# Bike vs Running



## aqua2000 (Jan 20, 2012)

Which do you think is the best way to loose more fat, biking 45 mins daily or jogging two miles? And the difference between those two is significantly?


----------



## K1 (Jan 20, 2012)

aqua2000 said:


> Which do you think is the best way to loose more fat, biking 45 mins daily or jogging two miles? And the difference between those two is significantly?



I would always prefer biking over running, as in my opinion, it is much less stress on the knees and hips.....


----------



## gavin (Jan 24, 2012)

aqua2000 said:


> Which do you think is the best way to loose more fat, biking 45 mins daily or jogging two miles? And the difference between those two is significantly?



I would go with the jogging IMO.


----------



## ASHOP (Jan 25, 2012)

k1* said:


> I would always prefer biking over running, as in my opinion, it is much less stress on the knees and hips.....

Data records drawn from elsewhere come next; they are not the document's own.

/-- The drive current's base and triangle of R204. -/
def propTarget (tgt i0 slope value hz ma per n : Nat) : Nat :=
  let base := min tgt (i0 + value * slope / 65536)
  let tri : Int :=
    if hz = 0 then 0
    else
      let nd := max 2 (rdiv 1000000 ((hz * per : Nat) : Int)).toNat
      let i := n % nd
      let a : Int := ((4 * i : Nat) : Int) - ((2 * nd : Nat) : Int)
      rdiv ((ma : Int) * ((a.natAbs : Int) - (nd : Int))) (nd : Int)
  (min (tgt : Int) (max 0 ((base : Int) + tri))).toNat

/-- PROP_PERIOD: the drive of the next period (R204, R205). -/
def execPropPeriod (t : Time) (n : LaneIx) (k : OutIx) (sm : List Sample) (s : State) : Res :=
  let s := (s.at t).outletEvent n k sm
  let o := s.out n k
  let per := s.fld (OUTL.PROP_CFG.PROP_PER_US n)
  if s.laneLive n ∧ o.st = .phase ∧ s.phMode n o.prof o.ph = modeProp ∧ o.decay ≠ .stepDown ∧
      o.propAt + per * usPs ≤ s.now then
    let p := o.prof
    let tgt := propTarget (s.tgtMa n p o.ph) (s.fld (OUTL.PROF_PROP_MAP.I0_MA n p)) (s.fld (OUTL.PROF_PROP_MAP.SLOPE n p))
      ((s.lane n).inForce.get k).val (s.fld (OUTL.PROF_DITH.DITH_HZ n p)) (s.fld (OUTL.PROF_DITH.DITH_MA n p)) per o.propN
    let m := if o.propCnt = 0 then o.propM else o.propSum / o.propCnt
    let e : Int := (s.codeOf n k tgt : Int) - (m : Int)
    let acc := (clampI 0 65535 ((o.acc : Int) + shr ((s.fld (OUTL.PROF_PROP_REG.KI n p) : Int) * e) 8)).toNat
    let duty := (clampI 0 65535 ((acc : Int) + shr ((s.fld (OUTL.PROF_PROP_REG.KP n p) : Int) * e) 4)).toNat
    let s := s.modOut n k (fun o => { o with acc := acc, duty := duty, propN := o.propN + 1, propM := m })
    .next ((s.propStart n k (o.propAt + per * usPs)).evalHs n)
  else .next s

/-- DIP_CONFIRMED: the tracker of R215 has confirmed a dip in the samples taken so far; its result is the opening's. -/
def execDipConfirmed (t : Time) (n : LaneIx) (k : OutIx) (sm : List Sample) (s : State) : Res :=
  let s := (s.at t).outletEvent n k sm
  let d := s.det n k
  if s.laneLive n ∧ d.st = .openSearch then
    match d.dip with
    | some tm => .next (s.openFound n k tm)
    | none => .next s
  else .next s

/-! Live views of the OUTL and SNAP pages (R212, R231). -/

/-- OUTL_STAT. -/
def State.outlStat (s : State) (n : LaneIx) : Nat :=
  let b := s.bank n
  let m := fun (p : OutletState → Bool) => ((List.finRange 8).map (fun k => bitAt k.val (p (s.out n k)))).sum
  m (fun o => decide (o.st = .fault)) * 16777216 + m (fun o => decide (o.st = .peakWait)) * 65536 +
    m (fun o => decide (o.st = .phase ∨ o.st = .decay)) * 256 + b2n b.hsOn * 128 + b2n b.demote * 64 +
    b2n (!b.vbstReady) * 32 + b2n b.owner.isSome * 16 + (match b.owner with | some k => k.val | none => 0)

/-- OUTk_STAT. -/
def State.outStat (s : State) (n : LaneIx) (k : OutIx) : Nat :=
  let o := s.out n k
  o.st.code * 268435456 + (o.ph % 8) * 16777216 + (o.prof % 8) * 1048576 + o.decay.code * 262144 + o.code % 4096

/-- OUTk_IMA. -/
def State.outIma (s : State) (n : LaneIx) (k : OutIx) : Nat :=
  let o := s.out n k
  (s.maOf n k o.maxCode % 65536) * 65536 + s.maOf n k (o.recent.sum / max 1 o.recent.length) % 65536

/-- SNAP_STAT. -/
def State.snapStat (s : State) (n : LaneIx) : Nat :=
  let m := fun (p : DetState → Bool) => ((List.finRange 8).map (fun k => bitAt k.val (p (s.det n k)))).sum
  m (·.wear) * 16777216 + m (·.stuck) * 65536 + m (fun d => decide (8 ≤ d.don.n)) * 256 +
    bitAt 3 (s.det n 7).closeFail + bitAt 2 (s.det n 6).closeFail + bitAt 1 (decide (8 ≤ (s.det n 7).doff.n)) +
    bitAt 0 (decide (8 ≤ (s.det n 6).doff.n))

/-- WAIT_PEND. -/
def State.waitPend (s : State) (n : LaneIx) : Nat :=
  ((List.finRange 8).map (fun k => bitAt k.val (decide ((s.det n k).w ≠ 0)))).sum

/-- OUTk_LRN. -/
def State.outLrn (s : State) (n : LaneIx) (k : OutIx) : Nat :=
  let d := s.det n k
  d.don.n * 16777216 + (min d.don.run 255) * 65536 +
    (if 6 ≤ k.val ∨ s.ownOff n k then d.doff.n * 256 + min d.doff.run 255 else 0)

end Sys2Proof.Machine
end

I hate to run,,,kills my knee's. When I do run its cardio burst training and/or sprints.


----------



## IMzual (Jan 25, 2012)

any form of cardio is good, as long as you keep your heart rate right and the length of cardio


----------



## slippery (Jan 26, 2012)

bike for me!


----------



## PRIDE (Jan 26, 2012)

ALIN said:


> I hate to run,,,kills my knee's. When I do run its cardio burst training and/or sprints.



Same here.


----------



## The Grim Repper (Jan 29, 2012)

k1* said:


> I would always prefer biking over running, as in my opinion, it is much less stress on the knees and hips.....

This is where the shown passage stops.